Guide

Logging in Airflow


Airflow provides a ton of flexibility in configuring its logging system. All of the logging in Airflow is implemented through Python's standard logging library. Logs can be piped to remote storage, including Google Cloud Storage and Amazon S3 buckets, and most recently in Airflow 1.10, ElasticSearch.

A lot of the information on logging in Airflow can be found in the official documentation, but we've added a bit more flavor and detail about the logging module that Airflow utilizes. Given that our product is built on Airflow, we've thought a lot about how logs should be structured, and where they should be sent.

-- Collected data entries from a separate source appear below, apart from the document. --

/-- Major opcodes 0xE0–0xFF (02 R63). -/
def rowsSched : List Row := [
  ⟨0xE0, 0, 3, buildCpyQ⟩,
  ⟨0xE0, 1, 3, fun r => if bits r.imm 4 2 = 0 ∧ bits r.imm 20 10 = 0 then some (.cpyFm (sreg r.d) (sreg r.a) (sreg r.b) (cpyF r.imm) (.ofNat 32 r.w2) (.ofNat 32 r.w3)) else none⟩,
  ⟨0xE1, 0, 3, fun r => if bits r.imm 7 23 = 0 ∧ bits r.w2 28 4 = 0 ∧ bits r.w3 16 16 = 0 then some (.routeQ (sreg r.d) (sreg r.a) (sreg r.b) (.ofNat 4 (bits r.imm 0 4)) (.ofNat 3 (bits r.imm 4 3)) (.ofNat 16 (bits r.w2 0 16)) (.ofNat 12 (bits r.w2 16 12)) (.ofNat 16 (bits r.w3 0 16))) else none⟩,
  ⟨0xE2, 0, 3, fun r => if bits r.imm 13 17 = 0 then do let ck ← CollKind.ofCode (bits r.imm 4 2); some (.collQ (sreg r.d) (sreg r.a) (sreg r.b) (.ofNat 4 (bits r.imm 0 4)) ck ((bits r.imm 6 1) = 1) (.ofNat 6 (bits r.imm 7 6)) (.ofNat 32 (bits r.w2 0 32)) (.ofNat 32 (bits r.w3 0 32))) else none⟩,
  ⟨0xE3, 0, 1, fun r => if r.d = 0 ∧ r.b = 0 ∧ bits r.imm 4 26 = 0 then some (.tlWait (sreg r.a) (.ofNat 4 (bits r.imm 0 4))) else none⟩,
  ⟨0xE3, 1, 1, fun r => if r.a = 0 ∧ r.b = 0 ∧ bits r.imm 6 24 = 0 then some (.tlRead (sreg r.d) (.ofNat 4 (bits r.imm 0 4)) (.ofNat 2 (bits r.imm 4 2))) else none⟩,
  ⟨0xF0, 0, 1, fun r => if r.b = 0 ∧ r.imm = 0 then some (.launch (sreg r.d) (sreg r.a)) else none⟩,
  ⟨0xF1, 0, 1, fun r => if r.d = 0 ∧ r.a = 0 ∧ r.b = 0 ∧ r.imm = 0 then some (.yield) else none⟩,
  ⟨0xF1, 1, 1, fun r => if r.d = 0 ∧ r.b = 0 ∧ bits r.imm 1 2 = 0 then some (.park (sreg r.a) ((bits r.imm 0 1) = 1) (.ofNat 27 (bits r.imm 3 27))) else none⟩,
  ⟨0xF1, 2, 1, fun r => if r.d = 0 ∧ r.b = 0 ∧ bits r.imm 1 29 = 0 then some (.hop (sreg r.a) ((bits r.imm 0 1) = 1)) else none⟩,
  ⟨0xF1, 3, 1, fun r => if r.d = 0 ∧ r.a = 0 ∧ r.b = 0 ∧ r.imm = 0 then some (.exit) else none⟩,
  ⟨0xF1, 4, 1, fun r => if r.d = 0 ∧ r.a = 0 ∧ r.b = 0 ∧ r.imm = 0 then some (.commit) else none⟩,
  ⟨0xF2, 0, 1, buildCtxStart⟩,
  ⟨0xF2, 1, 1, fun r => if r.b = 0 ∧ r.imm = 0 then some (.ctxStop (sreg r.d) (sreg r.a)) else none⟩,
  ⟨0xF2, 2, 1, fun r => if bits r.imm 1 29 = 0 && ((bits r.imm 0 1) = 0 || r.b = 0) then some (.ctxReap (sreg r.d) (sreg r.a) (sreg r.b) ((bits r.imm 0 1) = 1)) else none⟩,
  ⟨0xF3, 0, 1, fun r => if r.d = 0 ∧ bits r.imm 10 20 = 0 then some (.send (sreg r.a) (sreg r.b) (.ofNat 10 (bits r.imm 0 10))) else none⟩,
  ⟨0xF3, 1, 1, fun r => if r.b = 0 then some (.recv (sreg r.d) (sreg r.a) (.ofNat 30 (bits r.imm 0 30))) else none⟩,
  ⟨0xF4, 0, 1, fun r => if r.d = 0 ∧ r.b = 0 ∧ bits r.imm 16 14 = 0 then some (.gangForm (sreg r.a) (.ofNat 16 (bits r.imm 0 16))) else none⟩,
  ⟨0xF4, 1, 1, fun r => if r.d = 0 ∧ r.a = 0 ∧ r.b = 0 ∧ bits r.imm 16 14 = 0 then some (.gangJoin (.ofNat 16 (bits r.imm 0 16))) else none⟩,
  ⟨0xF4, 2, 1, fun r => if r.d = 0 ∧ r.a = 0 ∧ r.b = 0 ∧ r.imm = 0 then some (.gangLeave) else none⟩,
  ⟨0xF5, 0, 1, fun r => if r.d = 0 ∧ r.b = 0 ∧ bits r.imm 8 22 = 0 then some (.cancelLaunch (sreg r.a) (.ofNat 8 (bits r.imm 0 8))) else none⟩,
  ⟨0xF5, 1, 1, fun r => if r.d = 0 ∧ r.b = 0 ∧ bits r.imm 8 22 = 0 then some (.cancelGraph (sreg r.a) (.ofNat 8 (bits r.imm 0 8))) else none⟩,
  ⟨0xF5, 2, 1, fun r => if r.d = 0 ∧ r.b = 0 ∧ bits r.imm 8 22 = 0 then some (.cancelPhase (sreg r.a) (.ofNat 8 (bits r.imm 0 8))) else none⟩,
  ⟨0xF5, 3, 1, fun r => if r.d = 0 ∧ r.b = 0 ∧ bits r.imm 8 22 = 0 then some (.cancelJob (sreg r.a) (.ofNat 8 (bits r.imm 0 8))) else none⟩,
  ⟨0xF5, 4, 1, fun r => if r.b = 0 ∧ r.imm = 0 then some (.cntRead (sreg r.d) (sreg r.a)) else none⟩,
  ⟨0xF6, 0, 1, fun r => if r.b = 0 ∧ r.imm = 0 then some (.hmq (sreg r.d) (sreg r.a)) else none⟩]

/-- The opcode map (02 R63). -/
def opcodeMap : List Row := rowsScalar ++ rowsTile ++ rowsMemory ++ rowsSched

/-- An instruction of 64 bits or more (02 R61 step 6). -/
def decodeRaw (r : Raw) : Except Reject Instr :=
  match opcodeMap.find? (fun w => w.op == r.op && w.fn == r.fn) with
  | none => .error .unassigned
  | some w =>
    if w.len = r.len then
      match w.build r with
      | none => .error .fields
      | some i => if i.wf then .ok i else .error .illFormed
    else .error .lenMismatch

/-- An element prefix (02 R56). -/
def pfxOfWord (w : Nat) : Pfx where
  rsv := .ofNat 6 (bits w 26 6)
  sat := bits w 25 1 = 1
  xv := bits w 24 1 = 1
  x := .ofNat 6 (bits w 18 6)
  mz := bits w 17 1 = 1
  mask := .ofNat 4 (bits w 13 4)
  rm := .ofNat 3 (bits w 10 3)
  fmt := .ofNat 5 (bits w 5 5)

def Pfx.word (p : Pfx) : Nat :=
  4 + p.fmt.toNat * 2 ^ 5 + p.rm.toNat * 2 ^ 10 + p.mask.toNat * 2 ^ 13 + p.mz.toNat * 2 ^ 17 + p.x.toNat * 2 ^ 18 +
    p.xv.toNat * 2 ^ 24 + p.sat.toNat * 2 ^ 25 + p.rsv.toNat * 2 ^ 26

/-- A 32-bit word (02 R54, R55). -/
def decodeShort (w : Nat) : Except Reject Instr :=
  match bits w 2 3 with
  | 0 => if w = 0 then .ok .stop else .error .reservedWord
  | 1 => .ok (.elementPrefix (pfxOfWord w))
  | 7 => if w = 0x1C then .ok .pad else .error .reservedWord
  | _ => .error .reservedWord

/-- Length in words of the instruction that begins with `w0` (02 R45). -/
def lenWords (w0 : Nat) : Nat := bits w0 0 2 + 1

/-- Decoding of the words at an address: the first instruction, whatever follows it. -/
def decode : List Nat → Except Reject Instr
  | [] => .error .truncated
  | w0 :: rest =>
    match bits w0 0 2, rest with
    | 0, _ => decodeShort w0
    | 1, w1 :: _ => decodeRaw (.ofWords w0 w1 0 0)
    | 2, w1 :: w2 :: _ => decodeRaw (.ofWords w0 w1 w2 0)
    | 3, w1 :: w2 :: w3 :: _ => decodeRaw (.ofWords w0 w1 w2 w3)
    | _, _ => .error .truncated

This guide is built for logging in Airflow 1.9, but a 1.10 version is coming soon

An Overview of Logging

If you just want to get more information on logging handlers, skip this section. This is merely more information to understand how the logging system is implemented in Airflow.

In The Twelve-Factor App's section on logging, logs are described as "the stream of aggregated, time-ordered events collected from the output streams of all running processes and backing services". Airflow has built around this philosophy, but given that it runs in a server-based environment, all of Airflow's logs are written to a file. When the user wants to access a log file through the web UI, that action triggers a GET request to retrieve the contents.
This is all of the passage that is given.